[Records shown]

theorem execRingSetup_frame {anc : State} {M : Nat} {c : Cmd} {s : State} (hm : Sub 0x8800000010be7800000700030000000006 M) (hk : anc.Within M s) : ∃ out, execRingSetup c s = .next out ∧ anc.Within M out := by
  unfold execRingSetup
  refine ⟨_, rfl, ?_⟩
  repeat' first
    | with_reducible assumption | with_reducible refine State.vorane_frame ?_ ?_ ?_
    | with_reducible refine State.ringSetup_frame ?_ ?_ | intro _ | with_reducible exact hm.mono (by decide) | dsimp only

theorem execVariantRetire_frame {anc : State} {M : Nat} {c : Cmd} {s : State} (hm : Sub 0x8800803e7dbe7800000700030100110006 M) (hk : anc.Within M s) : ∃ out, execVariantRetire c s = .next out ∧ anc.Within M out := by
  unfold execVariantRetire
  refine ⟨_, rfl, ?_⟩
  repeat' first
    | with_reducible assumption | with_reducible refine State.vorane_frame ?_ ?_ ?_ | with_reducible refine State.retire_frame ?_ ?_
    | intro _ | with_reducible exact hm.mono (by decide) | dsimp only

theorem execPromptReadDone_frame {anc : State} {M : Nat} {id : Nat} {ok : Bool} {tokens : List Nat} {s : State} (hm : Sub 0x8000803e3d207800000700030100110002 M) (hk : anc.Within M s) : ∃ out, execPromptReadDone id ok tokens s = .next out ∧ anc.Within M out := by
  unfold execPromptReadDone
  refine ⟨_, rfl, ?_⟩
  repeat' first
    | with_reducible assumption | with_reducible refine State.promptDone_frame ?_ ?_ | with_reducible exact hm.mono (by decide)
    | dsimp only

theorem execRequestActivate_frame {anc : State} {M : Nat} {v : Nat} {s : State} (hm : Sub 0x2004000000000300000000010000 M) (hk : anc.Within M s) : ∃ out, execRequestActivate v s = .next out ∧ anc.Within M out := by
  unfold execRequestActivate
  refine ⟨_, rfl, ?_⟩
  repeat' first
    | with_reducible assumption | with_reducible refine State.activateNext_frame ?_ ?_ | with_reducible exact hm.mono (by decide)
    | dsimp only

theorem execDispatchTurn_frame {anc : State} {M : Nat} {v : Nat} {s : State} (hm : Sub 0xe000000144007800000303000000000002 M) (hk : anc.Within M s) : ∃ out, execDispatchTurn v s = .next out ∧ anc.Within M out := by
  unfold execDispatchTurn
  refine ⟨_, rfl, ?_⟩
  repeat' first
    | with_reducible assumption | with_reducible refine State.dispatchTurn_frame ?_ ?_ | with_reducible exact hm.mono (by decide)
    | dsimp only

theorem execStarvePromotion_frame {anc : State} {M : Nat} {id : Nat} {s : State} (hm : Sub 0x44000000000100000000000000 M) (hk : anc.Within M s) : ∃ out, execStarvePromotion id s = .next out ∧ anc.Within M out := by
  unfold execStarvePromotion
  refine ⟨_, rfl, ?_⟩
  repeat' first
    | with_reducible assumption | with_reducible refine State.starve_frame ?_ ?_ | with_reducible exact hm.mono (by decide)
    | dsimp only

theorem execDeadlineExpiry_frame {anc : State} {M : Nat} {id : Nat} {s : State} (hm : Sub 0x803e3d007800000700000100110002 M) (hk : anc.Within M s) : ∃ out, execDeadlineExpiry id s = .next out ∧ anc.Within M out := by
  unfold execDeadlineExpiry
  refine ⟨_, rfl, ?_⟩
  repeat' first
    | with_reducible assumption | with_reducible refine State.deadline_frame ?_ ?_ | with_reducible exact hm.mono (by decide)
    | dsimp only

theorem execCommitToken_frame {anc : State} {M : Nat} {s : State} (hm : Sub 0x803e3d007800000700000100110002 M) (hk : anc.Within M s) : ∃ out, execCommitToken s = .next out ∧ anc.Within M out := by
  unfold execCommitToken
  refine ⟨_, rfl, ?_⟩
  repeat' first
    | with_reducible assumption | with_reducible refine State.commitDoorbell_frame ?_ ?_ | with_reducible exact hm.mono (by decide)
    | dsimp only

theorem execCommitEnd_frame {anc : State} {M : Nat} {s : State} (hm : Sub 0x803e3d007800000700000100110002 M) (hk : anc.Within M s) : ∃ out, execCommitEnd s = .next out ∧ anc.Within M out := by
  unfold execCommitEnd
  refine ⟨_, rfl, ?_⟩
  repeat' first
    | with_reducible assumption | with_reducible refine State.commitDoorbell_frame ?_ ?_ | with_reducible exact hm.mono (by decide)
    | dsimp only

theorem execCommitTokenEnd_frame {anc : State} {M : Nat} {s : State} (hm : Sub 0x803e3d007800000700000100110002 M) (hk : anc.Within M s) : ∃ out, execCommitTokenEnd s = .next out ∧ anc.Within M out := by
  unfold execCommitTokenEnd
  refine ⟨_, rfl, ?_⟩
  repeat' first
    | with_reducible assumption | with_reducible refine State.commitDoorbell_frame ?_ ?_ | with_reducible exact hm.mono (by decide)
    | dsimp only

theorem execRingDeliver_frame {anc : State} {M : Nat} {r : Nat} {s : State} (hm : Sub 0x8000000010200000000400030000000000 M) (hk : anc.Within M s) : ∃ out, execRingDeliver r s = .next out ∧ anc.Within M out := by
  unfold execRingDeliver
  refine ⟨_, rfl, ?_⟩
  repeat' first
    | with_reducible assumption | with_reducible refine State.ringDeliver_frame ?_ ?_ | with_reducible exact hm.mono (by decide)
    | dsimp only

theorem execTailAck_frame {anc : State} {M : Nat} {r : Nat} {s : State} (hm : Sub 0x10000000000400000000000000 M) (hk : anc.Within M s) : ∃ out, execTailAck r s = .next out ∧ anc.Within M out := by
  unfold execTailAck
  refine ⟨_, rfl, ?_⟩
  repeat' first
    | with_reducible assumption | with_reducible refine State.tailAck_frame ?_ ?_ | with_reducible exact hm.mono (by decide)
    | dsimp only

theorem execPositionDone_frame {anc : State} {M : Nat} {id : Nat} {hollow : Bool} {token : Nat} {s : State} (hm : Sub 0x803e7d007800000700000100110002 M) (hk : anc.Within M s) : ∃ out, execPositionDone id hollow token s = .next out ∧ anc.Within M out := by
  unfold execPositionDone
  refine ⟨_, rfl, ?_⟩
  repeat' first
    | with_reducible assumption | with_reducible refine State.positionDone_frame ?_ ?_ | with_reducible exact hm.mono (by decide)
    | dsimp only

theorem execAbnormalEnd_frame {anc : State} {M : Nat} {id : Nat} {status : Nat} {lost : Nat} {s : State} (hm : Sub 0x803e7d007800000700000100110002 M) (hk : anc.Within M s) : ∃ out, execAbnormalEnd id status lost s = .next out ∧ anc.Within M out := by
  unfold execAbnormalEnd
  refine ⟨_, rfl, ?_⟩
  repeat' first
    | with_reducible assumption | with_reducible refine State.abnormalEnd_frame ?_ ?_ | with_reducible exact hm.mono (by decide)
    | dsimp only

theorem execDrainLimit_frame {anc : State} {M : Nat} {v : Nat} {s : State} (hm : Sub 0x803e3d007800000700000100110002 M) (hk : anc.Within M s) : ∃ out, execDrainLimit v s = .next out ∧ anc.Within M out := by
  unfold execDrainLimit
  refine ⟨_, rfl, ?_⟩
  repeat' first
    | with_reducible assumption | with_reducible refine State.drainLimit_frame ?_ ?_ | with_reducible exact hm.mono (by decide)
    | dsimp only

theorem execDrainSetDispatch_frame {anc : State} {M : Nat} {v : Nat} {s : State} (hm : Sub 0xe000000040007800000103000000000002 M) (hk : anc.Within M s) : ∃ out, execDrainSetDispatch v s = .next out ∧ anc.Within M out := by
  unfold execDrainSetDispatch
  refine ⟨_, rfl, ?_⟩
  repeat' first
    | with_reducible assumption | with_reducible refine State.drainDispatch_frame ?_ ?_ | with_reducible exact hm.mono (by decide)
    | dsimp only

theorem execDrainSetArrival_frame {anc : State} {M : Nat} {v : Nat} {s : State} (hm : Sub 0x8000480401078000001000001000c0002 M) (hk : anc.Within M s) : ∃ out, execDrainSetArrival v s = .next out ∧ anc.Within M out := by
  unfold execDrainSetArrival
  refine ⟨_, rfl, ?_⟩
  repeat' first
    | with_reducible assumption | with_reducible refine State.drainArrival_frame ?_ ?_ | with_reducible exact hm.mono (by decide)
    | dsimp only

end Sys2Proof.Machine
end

[/Records shown]

Count the lines of the data that include the string "execDispatchTurn", and give only that number.

2